South L.A. Swap Meet Ordered to Close : Commerce: The city says that it has operated for years in violation of building and safety codes. Angry vendors condemn the decision and vow to fight to stay in business.


After a boisterous, often contentious public hearing attended by hundreds of people, the city’s Building and Safety Commission on Tuesday ordered the El Faro swap meet in South-Central Los Angeles closed, concluding that it has operated for years in violation of building and safety codes.

About 150 swap meet supporters, wearing white visors festooned with signs that read “Keep Our Jobs,” booed--and then condemned--the decision as one that will put hundreds of families in the heart of the riot-scarred inner city out of work.

“The problem is we’ve got more than 300 people looking at being unemployed in the riot area for no other reason than a sheer technicality,” said swap meet attorney Arthur K. Snyder, a former Los Angeles city councilman. “It is a triumph of bureaucracy over common sense.”


Snyder presented the commissioners with petitions signed by 5,000 South-Central residents who he said support the business.

Much of the swap meet’s opposition came from vendors at the rival Alameda Swap Meet, which is adjacent to El Faro at Alameda and Vernon avenues.

The Alameda crowd--about 150 strong and wearing red shirts--whooped and cheered when vendor Daniel Golita told the commissioners: “Since El Faro opened their doors, our sales have gone down and crime has gone up. . . . That is why I’m sincerely asking you to deny this request.”

The El Faro swap meet opened about three years ago but never obtained the proper building and use permits.


Nevertheless, the owners petitioned the commission to allow about 170 vendors to continue doing business while attempts were made to comply with building and safety codes and obtain the necessary permits.

Owner Jerry Schwarzblatt said hundreds of thousands of dollars had already been spent to install a new sprinkler system, redesign exits and obtain additional parking spaces.
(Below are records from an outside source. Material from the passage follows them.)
/-- A reset during a pulse: the cell in progress may then read 0, 1 or weak (R565); the requests are gone. -/
def State.grtReset (s : State) : State :=
  let l : List (Nat × Nat) := match s.otp.queue with
    | r :: _ =>
      if r.op = 9 then bitsOf [(r.addr, r.mask)]
      else if r.op = 10 then bitsOf (commitWords r.addr r.live)
      else if r.op = 12 then bitsOf [(8, r.mask)]
      else if r.op = 11 then
        match [1, 2, 3, 4].find? (fun k => decide (s.fld (grtPend k) ≠ 0)) with
        | some k => [(ctrBase k + ctrValue s.expected k / 32, ctrValue s.expected k % 32)]
        | none => []
      else if r.op = 14 then [(0x10 + ctrValue s.expected 0 / 32, ctrValue s.expected 0 % 32)]
      else []
    | [] => []
  let made := match s.otp.queue with | r :: _ => (if r.op = 11 ∨ r.op = 14 then s.otp.made % 2 else s.otp.made) | [] => 0
  let todo := (l.flatMap (fun e => [(e.1, e.2, 0), (e.1, e.2, 1)])).drop made
  let s := match todo.find? (fun e => s.midCopy e.2.2 e.1 e.2.1 || !bit (s.cell e.2.2 true e.1).toNat e.2.1) with
    | some e => s.cellFree e.2.2 e.1 e.2.1 0 6
    | none => s
  s.modOtp (fun o => { o with queue := [], tries := (0, 0), made := 0, verify := 0, differ := [], blown := [] })

end Sys2Proof.Machine
end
Schwarzblatt argued that none of the remaining code violations were life threatening.


But opponents argued that continued operation of the swap meet would further burden a community already reeling from overcrowding and high crime.
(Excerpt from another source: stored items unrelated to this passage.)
/-- Check 8: COUNT (tables 4.3, 4.4, 4.9); a COMP section that the device owns counts as one beyond its number, one for each axis (DESIGN
CHOICE, log entry 63: R101's check 6 may also be meant, which names a bad owner). -/
def checkCount (d : List Byte) : Option LoadFail :=
  let l := imgSects d
  let n (i t : Nat) : Nat := ((l.take i).filter (fun c => c.typ == t)).length
  (firstFail l (fun i c => must (decide (n i c.typ < sectMax c.typ) &&
    (c.typ != 1 || c.len == 320) && (c.typ != 6 || c.len == 512) && (c.typ != 7 || c.len == 80) &&
    (c.typ != 4 || c.len % 80 == 0) &&
    (c.typ != 8 || decide (c.owner < 2) && !(l.take i).any (fun b => b.typ == 8 && b.owner == c.owner))) 8 i 0)).or
    ((List.range 11).findSome? (fun t => must (decide (sectMin t ≤ n 64 t)) 8 0xFF t))

/-- The STRUCTURE section: its index and its body. -/
def structIx (d : List Byte) : Nat := (pickIdx (imgSects d) (fun _ c => c.typ == 1)).getD 0
@[inherit_doc structIx] def structBody (d : List Byte) : List Byte := (sectEntry d (structIx d)).body d

/-- The sixteen region entries (table 4.4). -/
def structRegions (b : List Byte) : List Region :=
  (List.range 16).map (fun i => { base := u32 b (0x40 + 16 * i), size := u32 b (0x44 + 16 * i), kind := u8 b (0x48 + 16 * i) })

/-- A span lies within one region of a kind. -/
def inRegion (rs : List Region) (kind a n : Nat) : Bool :=
  rs.any (fun r => r.kind == kind && decide (r.base ≤ a) && decide (a + n ≤ r.base + r.size))

/-- Bytes from DEST that a section takes in SRAM: with its second copy where it is a runtime section (R107). -/
def Sect.span (c : Sect) : Nat := if c.isRuntime then up32 (c.dest + c.len) - c.dest + c.len else c.len

/-- Check 9: REGION (R103, R107). Where STAGE_SIZE is 0 there is no staging area, and no region of kind 7 (DESIGN CHOICE, log entry 41). -/
def checkRegion (d : List Byte) : Option LoadFail :=
  let b := structBody d
  let rs := structRegions b
  let si := structIx d
  let stage : Region := { base := u32 b 0x28, size := u32 b 0x2C, kind := 7 }
  ((firstFail rs (fun i r => must (r.kind == 0 ||
    (decide (r.kind ≤ 7) && r.base % 32 == 0 && (r.base + r.size) % 32 == 0 && decide (r.base + r.size ≤ 0x180000))) 9 si i)).or
    (firstFail rs (fun i r => must (r.kind == 0 ||
      !(rs.take i).any (fun q => q.kind != 0 && overlap q.base q.size r.base r.size)) 9 si i))).or
    (((firstFail rs (fun i r => must (r.kind != 7 || (r == stage && !(rs.take i).any (fun q => q.kind == 7))) 9 si i)).or
      (must (rs.any (fun r => r.kind == 7) || stage.size == 0) 9 si 0)).or
      (firstFail (imgSects d) (fun i c => must (!c.inSram || inRegion rs 6 c.dest c.span) 9 i 0)))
“Ever since that swap meet opened, there has been more crime and sanitation problems, and we have had to lock our yards,” homeowner Victor Ortiz told the commissioners. “On weekends my brothers and sisters can’t even visit because there is no parking. I’m very angry that the city has done nothing about this.”

Steve Freed, an attorney for the nearby Alameda Industrial Center, accused El Faro’s owners of trying to avoid a hearing for a conditional use permit, which the swap meet was twice denied in the past.
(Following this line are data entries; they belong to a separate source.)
/-- The raises of code 48 that other raises at the same instant bring about (R553, R555), by counter. -/
def State.satRaises (s : State) (l : List Held) : List Nat :=
  (l.flatMap (fun h => grtCounters h.code h.scope)).filter (fun k => s.getBit F.GRT_STAT_SAT k)

/-- R508, R509: at RUNNING every fault whose cause is present and every fault held is raised, once for each code, scope and UNIT, in
ascending code order: the raises of code 48 that others bring about stand among those of code 48. -/
def State.raiseHeld (s : State) : State :=
  let words := s.presentWords
  let new := s.presentAxis .a ++ s.presentAxis .b ++ words
  let s := s.spent.spent.setFound (words.map (fun h : Held => (h.detail, h.code, h.scope)))
  let s := s.forEach new (fun s h => s.setCause h.scope h.code true)
  let all := new.foldl (fun l h => if l.any (fun e => e.code == h.code && e.scope == h.scope && e.unit == h.unit) then l
    else l ++ [h]) s.held
  let s := s.setHeld []
  let l := all.foldl (fun l h => heldInsert h l) []
  let put (s : State) (h : Held) : State := s.faultNow h.code h.scope h.unit h.detail
  let sat := s.satRaises l
  let s := s.forEach (l.filter (fun h => h.code < 48)) put
  let s := s.forEach (l.flatMap (fun h => grtCounters h.code h.scope)) (fun s k =>
    if s.getBit F.GRT_STAT_SAT k then s else s.inc (grtPend k))
  let s := s.forEach sat (fun s k => (s.faultNow 48 4 k 0).event 103)
  s.forEach (l.filter (fun h => 48 ≤ h.code)) put

/-- States in which the axes start: OFF where the image disables the axis, whose channels are off (R105; log entry 40), else LOCKOUT by its
record (table 3.3), SAFE by R95, or OFF; the first window of the driver estimate begins (R536, R537); coefficients and Cascade (R391, table 14.11), and the effective period of R196, whatever a
REGS record gave PERIOD_EFF (DESIGN CHOICE, log entry 76). -/
def State.startAxis (s : State) (x : Axis) : State :=
  let st := if !s.axisOn x then axOFF
    else if s.flag (lockoutFld x) then axLOCKOUT else if (s.tr x).thermal then axSAFE else axOFF
  let s := (s.set (F.MC_STATE_STATE x) st).set (F.PW_PERIOD_EFF_TICKS x) (s.periodWanted x)
  let s := (s.modTr x (fun t => { t with again := st == axSAFE, edgeN := List.replicate 128 0 })).set (F.TR_VBS_VDRV x) (s.tr x).vdrv
  let s := s.cascadeShow x
  let s := if s.bridgeOn x then s.compsZero x else s
  if s.axisOn x then s.serviceApply x else s.settle x

/-- BOOT_TIME.US: microseconds from leaving reset, saturating. -/
def State.bootTime (s : State) (us : Nat) : State := s.set F.GH_BOOT_TIME_US (min us 0xFFFFFF)

/-- R75, step 8: the control die enters RUNNING. -/
def State.enterRunning (s : State) (host : Bool) (us : Nat) : State :=
  let s := ((s.set F.GH_BOOT_STATUS_STATE 5).setB F.GH_BOOT_STATUS_SRC host).setB F.GH_BOOT_STATUS_ENCRYPTED s.img.enc
  let s := ((s.set F.GH_BOOT_STATUS_RESULT 1).set F.GH_IMG_VER_VERSION s.img.version).bootTime us
  let s := (s.set F.HB_PACE_LIM_BAND_FLOOR (bandFloor (s.fld F.ORG_TJ_BAND))).set F.HB_PACE_LIM_IMG_FLOOR (bandFloor s.img.tbMax)
  let s := (s.startAxis .a).startAxis .b
  let hot := s.org.halted
  let s := (s.modOrg (fun o => { o with rise := [0, 0], halted := false })).modOtp (fun o => { o with verify := o.verify / 2 * 2 + 1 })
  let s := s.set F.SNS_SAR_WIN_W_NOW (s.fld (winFld (s.fld F.ORG_TJ_BAND)))
  let found (c : Nat) : Bool := s.held.any (fun h => h.code == c)
  let weak := found 46
  let differ := found 47
  let s := s.raiseHeld
  let s := if weak then s.event 100 else s
  let s := if differ then s.event 102 else s
  let s := if host then s.event 82 else s
  if hot then s.event 99 else s

/-! ### The no-image state (R90) -/

/-- R90: the state without an image; LOCKED goes before both others. -/
def State.noImage (s : State) (us : Nat) : State :=
  let mode := s.fld F.GH_BOOT_STATUS_BOOTSEL
  (s.set F.GH_BOOT_STATUS_STATE (if !s.keyOk && s.reqEnc then 7 else if mode = 1 ∨ mode = 2 then 2 else 6)).bootTime us

/-- R82, R83: a load fails with a RESULT; LOAD_DETAIL names a failing check (R678). -/
def State.loadFails (s : State) (result : Nat) (e : Option LoadFail) : State :=
  let s := s.set F.GH_BOOT_STATUS_RESULT result
  match e with
  | some e => ((s.set F.GH_LOAD_DETAIL_CODE e.code).set F.GH_LOAD_DETAIL_SECT e.sect).set F.GH_LOAD_DETAIL_ITEM e.item
  | none => s

/-- Steps 6 and 7 on the bytes of an image: the state in which it is applied, or the failure (RESULT and load check). -/
def State.applyImage (s : State) (d : List Byte) (host : Bool) : State ⊕ (Nat × Option LoadFail) :=
  match s.accept d with
  | 0 =>
    let p := imgPlain (keyBytes (keyWords s.latched)) d
    match s.loadCheck p host with
    | some e => .inr (7, some e)
    | none =>
      let t := s.placeSects p
      .inl ((t.modImg (fun _ => t.imgOf p)).applyRegs p)
  | r => .inr (r, none)

/-- A flash load fails: what it wrote becomes zero, FALLBACK is set in mode 10, and the no-image state follows. -/
def State.flashFails (s : State) (d : List Byte) (upTo result : Nat) (e : Option LoadFail) (us : Nat) : State :=
  let s := (s.zeroSects d upTo).loadFails result e
  (if s.fld F.GH_BOOT_STATUS_BOOTSEL = 2 then s.set F.GH_BOOT_STATUS_FALLBACK 1 else s).noImage us

/-- Steps 5 to 8 from flash with the try that returned a valid header (R77). -/
def State.flashLoad (s : State) (t : FlashTry) (us : Nat) : State :=
  let n := imgLength (t.data 64)
  let size := s.fld F.ICE_SIZE_BYTES
  if size ≠ 0 ∧ size < n then s.flashFails [] 0 2 none us
  else
    let d := t.data n
    let s := s.tryCount t n
    let cut := match t.failAt with | some a => if a < n then some a else none | none => none
    match cut with
    | some a => s.flashFails d a 2 none us
    | none =>
      match s.applyImage d false with
      | .inl s => s.enterRunning false us
      | .inr (r, e) => s.flashFails d n r e us

/-- Steps 5 to 8, by the boot mode (table 3.4). -/
def State.bootLoad (s : State) (t1 t2 : FlashTry) (us : Nat) : State :=
  match s.fld F.GH_BOOT_STATUS_BOOTSEL with
  | 3 => (s.loadFails 9 none).noImage us
  | 1 => s.noImage us
  | _ =>
    let s := (s.wr A.GH_LOAD_DETAIL 0).probe t1.id
    if t1.headerOk then s.flashLoad t1 us
    else
      let s := (s.tryCount t1 64).probe t2.id
      if t2.headerOk then s.flashLoad t2 us
      else (s.tryCount t2 64).flashFails [] 0 2 none us

/-- BOOT_SEQUENCE: the whole boot, R75: `reads` gives the Grotto words that read otherwise than before, `t1` and `t2` what the two
flash attempts return, `us` the time from leaving reset. -/
def execBootSequence (reads : List GrtRead) (t1 t2 : FlashTry) (us : Nat) (s : State) : Host.Outcome State Fault Refusal :=
  .next (
    if s.isUp && s.fld F.GH_BOOT_STATUS_STATE == 0 && s.sun.pll && !s.org.first then
      (s.bootGrotto reads).bootSlot.bootLoad t1 t2 us
    else s)

/-! ### Host load -/

/-- R78, R79, R91, R112, R113: a write of GH.HOST_LOAD; with GO it starts a load in WAIT_HOST. A load whose trailer fails has written
nothing. -/
def State.hostLoad (s : State) (w : Word) (us : Nat) : State :=
  let n := fieldOf F.GH_HOST_LOAD_LEN w
  let s := s.set F.GH_HOST_LOAD_LEN n
  if fieldOf F.GH_HOST_LOAD_GO w = 1 then
    let s := s.wr A.GH_LOAD_DETAIL 0
    let fails (s : State) (r : Nat) (e : Option LoadFail) : State := ((s.loadFails r e).noImage us).event 82
    let len := min n 0x180000
    let s := s.forEach (linesOf 0 len) (fun s a => (s.checkWord32 none a).2)
    let d := s.bytes 0 len
    if n = 0 ∨ 0x180000 < n ∨ headerOk d = false ∨ imgLength d ≠ n then fails s 8 none
    else
      match s.applyImage d true with
      | .inl s => s.enterRunning true us
      | .inr (r, e) => fails (if r = 3 then s else s.zeroSects d n) r e
  else s

/-- HOST_LOAD_GO: a write of GH.HOST_LOAD with GO = 1 in WAIT_HOST; `us`: the time from leaving reset. -/
def execHostLoadGo (w : Word) (us : Nat) (s : State) : Host.Outcome State Fault Refusal :=
  .next (
    if s.isUp && s.fld F.GH_BOOT_STATUS_STATE == 2 && fieldOf F.GH_HOST_LOAD_GO w == 1 then s.hostLoad w us else s)

/-! ### Section updates -/

/-- The two MAP records agree in MAP_ID, KIND and NPTS, the two others in ID, PTYPE, MIN and MAX (R118). -/
def layoutKept (typ : Nat) (old new : List Byte) : Bool :=
  if typ = 4 then slice old 0 4 == slice new 0 4 else slice old 0 3 == slice new 0 3 && slice old 8 8 == slice new 8 8

/-- R118: RESULT and ITEM of the first failing record of a staged body. -/
def stageFail (typ : Nat) (old new : List Byte) : Option (Nat × Nat) :=
  let size := if typ = 4 then 80 else 16
  ((records old size).zip (records new size)).zipIdx.findSome? (fun e =>
    if !layoutKept typ e.1.1 e.1.2 then some (4, e.2)
    else if (if typ = 4 then mapRecordOk e.1.2 else recordOk e.1.2) then none
    else some (5, e.2))

/-- Owner axis of a section. -/
def Sect.axis (c : Sect) : Option Axis := if c.owner = 0 then some .a else if c.owner = 1 then some .b else none

/-- R119, R120, R338, R391: the updated copy becomes active; tasks released before keep the old body; the other copy takes the new one. A task is
released when its graph is; a graph released at the very instant of the swap uses the new copy (DESIGN CHOICE, log entry 44). -/
def State.sectSwap (s : State) : State :=
  let i := s.fld F.GH_SECT_STATUS_SECT
  match s.img.sects[i]? with
  | none => s
  | some c =>
    let old := s.bytes c.base c.len
    let keep (q : Inst) : Inst :=
      if q.start = s.ticks ∨ q.bodies.any (fun e => e.1 == i) = true then q else { q with bodies := q.bodies ++ [(i, old)] }
    let s := s.modFab (fun b => { b with insts := b.insts.map keep })
    let s := s.copyOver c.base c.spare c.len
    let s := s.modImg (fun m => { m with sects := setNth m.sects i { c with copy1 := !c.copy1 } })
    let s := ((s.set F.GH_SECT_STATUS_BUSY 0).set F.GH_SECT_UPD_GO 0).set F.GH_SECT_STATUS_RESULT 1
    let s := match c.axis with
      | some x =>
        let s := if (c.typ == 3 || c.typ == 4) && s.axisOn x then s.serviceApply x else s
        (s.onlyIf (c.typ == 3) (fun s => s.sectShow x c.spare (c.len / 16))).pllShow x
      | none => (s.pllShow .a).pllShow .b
    s.event 82

/-- An update that waits for the next sample instant of an axis (R119). -/
def State.sectWaits (s : State) (x : Axis) : Bool :=
  s.flag F.GH_SECT_STATUS_BUSY &&
    (match s.img.sects[s.fld F.GH_SECT_STATUS_SECT]? with | some c => c.axis == some x | none => false)

/-- The section update is judged and, where accepted, copied into the inactive copy (R117 to R119, R26); an uncorrectable word of the
staged body, or of the present one, which it is compared with, ends it as LAYOUT (DESIGN CHOICE, log entry 44). -/
def State.sectUpdate (s : State) (i : Nat) (c : Sect) : State :=
  let stage := s.img.stageBase
  let size := if c.typ = 4 then 80 else 16
  let ends (s : State) (r item : Nat) : State :=
    ((s.set F.GH_SECT_STATUS_RESULT r).set F.GH_SECT_STATUS_ITEM item).event 82
  let s := s.set F.GH_SECT_STATUS_SECT i
  let lost (a : Nat) : List Nat := ((linesOf a c.len).filter (fun w => s.ecc2.contains w)).map (fun w => (max w a - a) / size)
  let bad := (lost stage ++ lost c.base).min?
  let s := s.forEach (linesOf stage c.len ++ linesOf c.base c.len) (fun s w => (s.checkWord32 none w).2)
  match bad with
  | some r => ends s 4 r
  | none =>
    let new := s.bytes stage c.len
    match stageFail c.typ (s.bytes c.base c.len) new with
    | some (r, item) => ends s r item
    | none =>
      let s := s.writeOver c.spare new
      let s := ((s.set F.GH_SECT_STATUS_BUSY 1).set F.GH_SECT_UPD_GO 1).set F.GH_SECT_STATUS_ITEM 0
      match c.axis with
      | some x => if s.flag (F.PW_CTRL_EN x) then s else s.sectSwap
      | none => s.sectSwap

/-- R117, R121: a write of GH.SECT_UPD. -/
def State.sectWrite (s : State) (w : Word) : State :=
  let i := fieldOf F.GH_SECT_UPD_SECT w
  if fieldOf F.GH_SECT_UPD_GO w = 0 then s.set F.GH_SECT_UPD_SECT i
  else if s.flag F.GH_SECT_STATUS_BUSY then s.set F.GH_SECT_STATUS_RESULT 2
  else
    let s := s.set F.GH_SECT_UPD_SECT i
    match s.img.sects[i]? with
    | some c => if c.isRuntime then s.sectUpdate i c else (s.set F.GH_SECT_STATUS_RESULT 3).set F.GH_SECT_STATUS_SECT i
    | none => (s.set F.GH_SECT_STATUS_RESULT 3).set F.GH_SECT_STATUS_SECT i

/-- SECT_UPD: a write of GH.SECT_UPD with GO = 1. -/
def execSectUpd (w : Word) (s : State) : Host.Outcome State Fault Refusal :=
  .next (s.running (fun s => if fieldOf F.GH_SECT_UPD_GO w = 1 then s.sectWrite w else s))

/-- SECTION_SWAP: a sample instant of the owning axis, with an update waiting (R119). -/
def execSectionSwap (x : Axis) (s : State) : Host.Outcome State Fault Refusal :=
  .next (s.running (fun s => if s.sectWaits x then s.sectSwap else s))

end Sys2Proof.Machine
end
Since then, Freed noted, swap meets have become controversial, with many inner-city residents complaining that they sell shoddy goods and are a cause of urban blight. After the riots, the City Council imposed stringent new permit requirements on new swap meets and those seeking to reopen.

Building and Safety Department officials said they would now seek a court injunction to close El Faro down, a process that could take several weeks. But angry El Faro vendors said they would continue to fight.

“I doubt if we would be able to find anywhere else to go with comparable rents, especially in this economic climate” said Sylvia Mendoza, who sells baby clothing from two booths in El Faro.

“We pay taxes like everyone else, we employ kids from the area and keep them off the streets,” she said. “Why don’t they just let us work? We can help the city.”